A.Ri.C.A. 20 ANNI DI INQUINAMENTO DELLA BASSA PIANURA VENETA

 

Il giornale di Vicenza del 2 gennaio pubblica un servizio dedicato ai 20 anni di attività del consorzio A.Ri.C.A, l'ente che gestisce il collettore delle acque di cinque impianti di depurazione del Vicentino, quelli di Trissino, Arzignano, Montecchio Maggiore, Montebello e Lonigo.

 Venti anni fa, infatti, in seguito ad anni di proteste dei cittadini e degli agricoltori dei comuni attraversati dalle acque marce e inquinate provenienti dagli scarichi dei depuratori dell’area del distretto conciario, la Regione Veneto decise di far passare sotto terra i liquami suddetti, bypassando i territori dei comuni immediatamente vicini, tramite un condotto.

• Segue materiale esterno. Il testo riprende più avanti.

-- ==== Sys2Proof/Tests/Slice0.lean ====
section
/-! SUPPORT. Small tests with results from spec/ (the vector ids T<n> are those of 95_test_vectors.md), and for every
statement with hypotheses a state and operands that meet them. -/

namespace Sys2Proof.Tests

open Sys2Proof Sys2Proof.Machine

/-! ## Helpers -/

/-- What `f` reads in the state an outcome gives, if it gives one. -/
def after {α : Type} (o : Host.Outcome State Fault Refusal) (f : State → α) : Option α :=
  match o with
  | .next s => some (f s)
  | .fault _ => none
  | .refused _ => none

/-- The key, the plaintext and the ciphertext of T1. -/
def keyT1 : Word64 := 0x133457799BBCDFF1#64
def plainT1 : Word64 := 0x0123456789ABCDEF#64
def cipherT1 : Word64 := 0x85E813540F0AB405#64

/-- Reset, then `wr KEY, K`; and then `wr DIN, P`; and then a finished schedule. -/
def keyed : State := State.reset.writeKey keyT1
def loaded : State := keyed.writeDin plainT1
def scheduled : State := { loaded with sk := keySchedule keyT1, skv := true }

/-- A faulted state, and states in each phase of a command. -/
def faulted : State := State.reset.raiseFault .illegalCmd
def inKsPc1 : State := keyed.beginCommand .keysched .ksPc1
def inKsRot : State := inKsPc1.stepKsPc1
def inKsRotLast : State := { inKsPc1 with
  c := (halvesAfter keyT1 15).1, d := (halvesAfter keyT1 15).2, sk := keySchedule keyT1, phase := .ksRot, rnd := 16#5 }
def inIperm : State := { scheduled.beginCommand .enc .iperm with trv := 0#16 }
def inRound : State := inIperm.stepIperm
def inRoundLast : State := { inIperm with
  l := (inIperm.blockHalves .enc 15).1, r := (inIperm.blockHalves .enc 15).2
  tr := (cipherBlock .enc plainT1 keyT1).trace.set 15 TraceRecord.zero
  trv := 0x7FFF#16, phase := .round, rnd := 16#5 }
def inFperm : State := { inIperm with
  l := (inIperm.blockHalves .enc 16).1, r := (inIperm.blockHalves .enc 16).2
  tr := (cipherBlock .enc plainT1 keyT1).trace, trv := 0xFFFF#16, phase := .fperm, rnd := 0#5 }

/-- The host side with these actions to come. -/
def host (script : List HostAction) : HostSide := { HostSide.initial with script := script }

/-- A state whose text buffer holds the character codes `t`. -/
def withText (t : List Byte) : State := State.reset.putText t

/-- The 16 characters of T30, "133457799BBCDFF1", and of T34, "0x133457799BBCDF". -/
def hexTextT30 : List Byte :=
  [0x31#8, 0x33#8, 0x33#8, 0x34#8, 0x35#8, 0x37#8, 0x37#8, 0x39#8, 0x39#8, 0x42#8, 0x42#8, 0x43#8, 0x44#8, 0x46#8,
    0x46#8, 0x31#8]
def hexTextT34 : List Byte :=
  [0x30#8, 0x78#8, 0x31#8, 0x33#8, 0x33#8, 0x34#8, 0x35#8, 0x37#8, 0x37#8, 0x39#8, 0x39#8, 0x42#8, 0x42#8, 0x43#8,
    0x44#8, 0x46#8]

/-- The 64 characters of T21: a one, 62 zeros, a one. -/
def binTextT21 : List Byte := [0x31#8] ++ List.replicate 62 0x30#8 ++ [0x31#8]

/-! ## Well-formedness: each check refuses its ill-formed term -/

theorem test_wellFormed_ldhex_dout : (Instr.ldhex .dout).wellFormed = false := by decide
theorem test_wellFormed_ldbin_dout : (Instr.ldbin .dout).wellFormed = false := by decide
theorem test_wellFormed_legal : (Instr.ldhex .key).wellFormed = true ∧ (Instr.ldbin .din).wellFormed = true ∧
    (Instr.sthex .dout).wellFormed = true ∧ (Instr.stbin .dout).wellFormed = true := by decide

/-! ## Decoding: bytes written out as op[3:0] and the field below it (30_encoding.md R91 to R94) -/

theorem test_decode_nop : decode (BitVec.setWidth 64 0b0000_0000#8) = .ok .nop := by decide
theorem test_decode_keysched : decode (BitVec.setWidth 64 0b0001_0000#8) = .ok .keysched := by decide
theorem test_decode_enc : decode (BitVec.setWidth 64 0b0010_0000#8) = .ok .enc := by decide
theorem test_decode_dec : decode (BitVec.setWidth 64 0b0011_0000#8) = .ok .dec := by decide
theorem test_decode_ldhex : decode (BitVec.setWidth 64 0b0100_00_00#8) = .ok (.ldhex .key) ∧
    decode (BitVec.setWidth 64 0b0100_00_01#8) = .ok (.ldhex .din) := by decide
theorem test_decode_ldbin : decode (BitVec.setWidth 64 0b0101_00_00#8) = .ok (.ldbin .key) ∧
    decode (BitVec.setWidth 64 0b0101_00_01#8) = .ok (.ldbin .din) := by decide
theorem test_decode_sthex : decode (BitVec.setWidth 64 0b0110_00_00#8) = .ok (.sthex .key) ∧
    decode (BitVec.setWidth 64 0b0110_00_01#8) = .ok (.sthex .din) ∧
    decode (BitVec.setWidth 64 0b0110_00_10#8) = .ok (.sthex .dout) := by decide
theorem test_decode_stbin : decode (BitVec.setWidth 64 0b0111_00_00#8) = .ok (.stbin .key) ∧
    decode (BitVec.setWidth 64 0b0111_00_01#8) = .ok (.stbin .din) ∧
    decode (BitVec.setWidth 64 0b0111_00_10#8) = .ok (.stbin .dout) := by decide
theorem test_decode_srst : decode (BitVec.setWidth 64 0b1111_1111#8) = .ok .srst := by decide

/-- T132 to T137: reserved, illegal and near-miss values. -/
theorem test_decode_illegal : decode 0x01#64 = .error .nonzeroField ∧ decode 0x24#64 = .error .nonzeroField ∧
    decode 0x42#64 = .error .illegalRegister ∧ decode 0x63#64 = .error .illegalRegister ∧
    decode 0x44#64 = .error .nonzeroField ∧ decode 0x80#64 = .error .reservedOp ∧ decode 0xFE#64 = .error .nonzeroField ∧
    decode 0x120#64 = .error .highBits ∧ decode 0x1FF#64 = .error .highBits := by decide

/-! ## One step -/

/-- T115. -/
theorem test_nop_ready : after (exec .nop State.reset) (·.status) = some 0x0000#16 := by decide
/-- T130: NOP is a write like any other while BUSY = 1. -/
theorem test_nop_busy : after (exec .nop inRound) (fun t => (t.status, t.seq)) = some (0x023C#16, 0x0000#16) := by
  decide +kernel
/-- T123. -/
theorem test_keysched_accepted : after (exec .keysched keyed) (fun t => (t.status, t.seq)) =
    some (0x0009#16, 0x0101#16) := by decide
/-- T120. -/
theorem test_keysched_no_key : after (exec .keysched State.reset) (·.status) = some 0x0420#16 := by decide
/-- T125. -/
theorem test_enc_accepted : after (exec .enc loaded) (fun t => (t.status, t.seq)) = some (0x0019#16, 0x0201#16) := by
  decide
/-- T122. -/
theorem test_enc_no_data : after (exec .enc keyed) (·.status) = some 0x0528#16 := by decide
/-- With SKV = 1 a block command starts at IPERM; MODE is set (43_block_cipher.md R227). -/
theorem test_dec_accepted : after (exec .dec scheduled) (fun t => (t.status, t.seq)) =
    some (0x005D#16, 0x0303#16) := by decide +kernel
/-- T121: NO_KEY before NO_DATA, MODE not set. -/
theorem test_dec_no_key : after (exec .dec (State.reset.writeDin 1#64)) (·.status) = some 0x0430#16 := by decide
/-- T30. -/
theorem test_ldhex_key : after (exec (.ldhex .key) (withText hexTextT30)) (fun t => (t.key, t.status)) =
    some (0x133457799BBCDFF1#64, 0x0008#16) := by decide +kernel
/-- T34. -/
theorem test_ldhex_encoding : after (exec (.ldhex .key) (withText hexTextT34)) (fun t => (t.key, t.status)) =
    some (0#64, 0x0620#16) := by decide +kernel
/-- T21 as a load of DIN. -/
theorem test_ldbin_din : after (exec (.ldbin .din) (withText binTextT21)) (fun t => (t.din, t.status)) =
    some (0x8000000000000001#64, 0x0010#16) := by decide +kernel
/-- T36: the last character missing. -/
theorem test_ldbin_encoding : after (exec (.ldbin .din) (withText (List.replicate 63 0x30#8))) (·.status) =
    some 0x0620#16 := by decide +kernel
/-- T37. -/
theorem test_sthex_dout : after (exec (.sthex .dout) State.reset) (fun t => (hostRead 0x040#12 t, hostRead 0x042#12 t)) =
    some (0x3030303030303030#64, 0#64) := by decide +kernel
/-- T19: a leading zero kept, upper case. -/
theorem test_sthex_din : after (exec (.sthex .din) (State.reset.writeDin 0x0A4CD99543423234#64))
    (fun t => (hostRead 0x040#12 t, hostRead 0x041#12 t)) =
    some (0x3041344344393935#64, 0x3433343233323334#64) := by decide +kernel
/-- T38. -/
theorem test_stbin_din : after (exec (.stbin .din) (State.reset.writeDin plainT1))
    (fun t => (hostRead 0x040#12 t, hostRead 0x047#12 t)) =
    some (0x3030303030303031#64, 0x3131313031313131#64) := by decide +kernel
/-- T146. -/
theorem test_srst_faulted : after (exec .srst faulted) (·.status) = some 0x0000#16 := by decide
/-- T131. -/
theorem test_srst_busy : after (exec .srst inKsPc1) (fun t => (t.status, t.key, t.phase)) =
    some (0x0000#16, 0#64, .idle) := by decide

/-- T138 to T144: writes to read-only and reserved indexes. -/
theorem test_bad_addr :
    after (hostWrite 0x001#12 0#64 State.reset) (·.status) = some 0x0320#16 ∧
    after (hostWrite 0x006#12 0#64 State.reset) (·.status) = some 0x0320#16 ∧
    after (hostWrite 0x009#12 0#64 State.reset) (·.status) = some 0x0320#16 ∧
    after (hostWrite 0x010#12 0#64 State.reset) (·.status) = some 0x0320#16 ∧
    after (hostWrite 0x048#12 0#64 State.reset) (·.status) = some 0x0320#16 ∧
    after (hostWrite 0x100#12 0#64 State.reset) (·.status) = some 0x0320#16 ∧
    after (hostWrite 0xFFF#12 0#64 State.reset) (·.status) = some 0x0320#16 := by
  decide +kernel
/-- T149. -/
theorem test_tbuf_word : after (hostWrite 0x043#12 0x1122334455667788#64 State.reset)
    (fun t => (memGet t.tbuf 24, memGet t.tbuf 31, memGet t.tbuf 23, memGet t.tbuf 32)) =
    some (0x11#8, 0x88#8, 0x00#8, 0x00#8) := by decide +kernel

/-- T60, the first two steps of KEYSCHED: SEQ and CD. -/
theorem test_ks_pc1 : after (phaseStep inKsPc1) (fun t => (t.seq, hostRead 0x008#12 t)) =
    some (0x010A#16, 0x00F0CCAAF556678F#64) := by decide +kernel
theorem test_ks_rot : after (phaseStep inKsRot) (fun t => (t.seq, hostRead 0x008#12 t, t.sk[0])) =
    some (0x0112#16, 0x00E19955FAACCF1E#64, 0x1B02EFFC7072#48) := by decide +kernel
/-- T60, the last step. -/
theorem test_ks_rot_last : after (phaseStep inKsRotLast) (fun t => (t.status, t.seq, hostRead 0x008#12 t, t.sk[15])) =
    some (0x000E#16, 0x0000#16, 0x00F0CCAAF556678F#64, 0xCB3D8B0E17F5#48) := by decide +kernel
/-- T97: IPERM of the block of T1. -/
theorem test_iperm : after (phaseStep inIperm) (fun t => (t.seq, hostRead 0x007#12 t)) =
    some (0x020C#16, 0xCC00CCFFF0AAF0AA#64) := by decide +kernel
/-- T1, round 1: the halves, TRV, and three words of TR[1]. -/
theorem test_round : after (phaseStep inRound) (fun t =>
      (hostRead 0x007#12 t, t.trv, hostRead 0x100#12 t, hostRead 0x104#12 t, hostRead 0x108#12 t)) =
    some (0xF0AAF0AAEF4A6544#64, 0x0001#16, 0x01001B02EFFC7072#64, 0x01180C050211180C#64, 0x234AA9BB00000000#64) := by
  decide +kernel
/-- T1, round 16: the halves, TRV, and the last word of TR[16]. -/
theorem test_round_last : after (phaseStep inRoundLast) (fun t =>
      (hostRead 0x007#12 t, t.trv, t.seq, hostRead 0x1F9#12 t)) =
    some (0x434232340A4CD995#64, 0xFFFF#16, 0x0205#16, 0x434232340A4CD995#64) := by decide +kernel
/-- T1, FPERM. -/
theorem test_fperm : after (phaseStep inFperm) (fun t => (t.dout, t.status, t.seq)) =
    some (0x85E813540F0AB405#64, 0x001E#16, 0x0000#16) := by decide +kernel

/-! ## The functions -/

/-- T10 and T12. -/
theorem test_bytes : bytesToBits 8 [0x01#8, 0x23#8, 0x45#8, 0x67#8, 0x89#8, 0xAB#8, 0xCD#8, 0xEF#8] = plainT1 ∧
    bitsToBytes 8 cipherT1 = [0x85#8, 0xE8#8, 0x13#8, 0x54#8, 0x0F#8, 0x0A#8, 0xB4#8, 0x05#8] := by decide +kernel
/-- T13, T14 and T15. -/
theorem test_hex_digits : hexVal 0x39#8 = some 9#4 ∧ hexVal 0x46#8 = some 15#4 ∧ hexVal 0x61#8 = some 10#4 ∧
    hexVal 0x2F#8 = none ∧ hexVal 0x3A#8 = none ∧ hexVal 0x40#8 = none ∧ hexVal 0x47#8 = none ∧ hexVal 0x60#8 = none ∧
    hexVal 0x67#8 = none ∧ hexChar 9#4 = 0x39#8 ∧ hexChar 10#4 = 0x41#8 := by decide
/-- The rotation corners of T50 to T58. -/
theorem test_rotl28 : rotl28 0x8000000#28 1 = 0x0000001#28 ∧ rotl28 0xC000000#28 2 = 0x0000003#28 ∧
    rotl28 0xF0CCAAF#28 1 = 0xE19955F#28 := by decide
/-- T56: key position 1 alone, a bit of every kind of table. -/
theorem test_key_position_one : (keySchedule 0x8000000000000000#64)[0] = 0x000010000000#48 ∧
    (keySchedule 0x8000000000000000#64)[15] = 0x000040000000#48 := by decide +kernel
/-- T90. -/
theorem test_round_transform : (roundTransform 0x12345678#32 0x9ABCDEF0#32 0x0F0F0F0F0F0F#48 1#8).right =
    0x2762652A#32 := by decide +kernel
/-- T94 and T99. -/
theorem test_ip_fp : initialPermutation 0x8000000000000000#64 = 0x0000000001000000#64 ∧
    finalPermutation 0xAAAAAAAAAAAAAAAA#64 = 0x00FF00FF00FF00FF#64 := by decide +kernel
/-- T1: the source's known-answer vector. -/
theorem test_known_answer : (encryptBlock plainT1 keyT1).output = 0x85E813540F0AB405#64 := by decide +kernel
/-- T2. -/
theorem test_known_answer_decrypted : (decryptBlock cipherT1 keyT1).output = 0x0123456789ABCDEF#64 := by decide +kernel
/-- T113: a vector the spec compared with an independent library. -/
theorem test_library_vector : (encryptBlock 0xE512148239292D22#64 0xE255ACCB1A466884#64).output =
    0x43F31FB86BF7B41D#64 := by decide +kernel
/-- The poll of STATUS repeats itself while BUSY = 1 (30_encoding.md R98). -/
theorem test_wait : after (hostAct .wait inKsPc1) (fun t => (t.env.script, t.env.reads)) =
      some ([.wait], [(0x001#12, 0x0009#64)]) ∧
    after (hostAct .wait keyed) (fun t => (t.env.script, t.env.reads)) = some ([], [(0x001#12, 0x0008#64)]) := by
  decide +kernel
/-- T30's script line: two writes (30_encoding.md R99). -/
theorem test_txt : expandLine (.txt hexTextT30) =
    [.write 0x040#12 0x3133333435373739#64, .write 0x041#12 0x3942424344464631#64] := by decide +kernel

Nel corso degli anni, sempre per gli stessi motivi, il collettore sotterraneo si è allungato sempre più raggiungendo una lunghezza di 40 chilometri e sboccando, in prossimità di Cologna Veneta, nel fiume Fratta dove viene miscelato con acque provenienti dall’ Adige, poco distante, attraverso un canale appositamente costruito, chiamato LEB. La diluizione fu necessaria per rientrare nei cosiddetti limiti di tolleranza per le sostanze tossiche e cancerogene che affluivano nel Fratta.

Tali limiti, estremamente generosi nei confronti degli inquinatori, non furono però sufficienti a salvare la grande bassa pianura veneta da un gravoso inquinamento che di giorno in giorno, per venti anni, ha contaminato l’intero territorio meridionale di tre province (Verona, Vicenza e Padova) nonché il mare Adriatico.

Malgrado gli elogi continui con cui veniva celebrata in questi venti anni l'opera e le congratulazioni che anche oggi esprime il giornale di Vicenza per il compleanno del consorzio, ben presto, ci si era resi conto del danno enorme che provocavano queste acque a tutto il comparto agroalimentare e alla salute dei cittadini.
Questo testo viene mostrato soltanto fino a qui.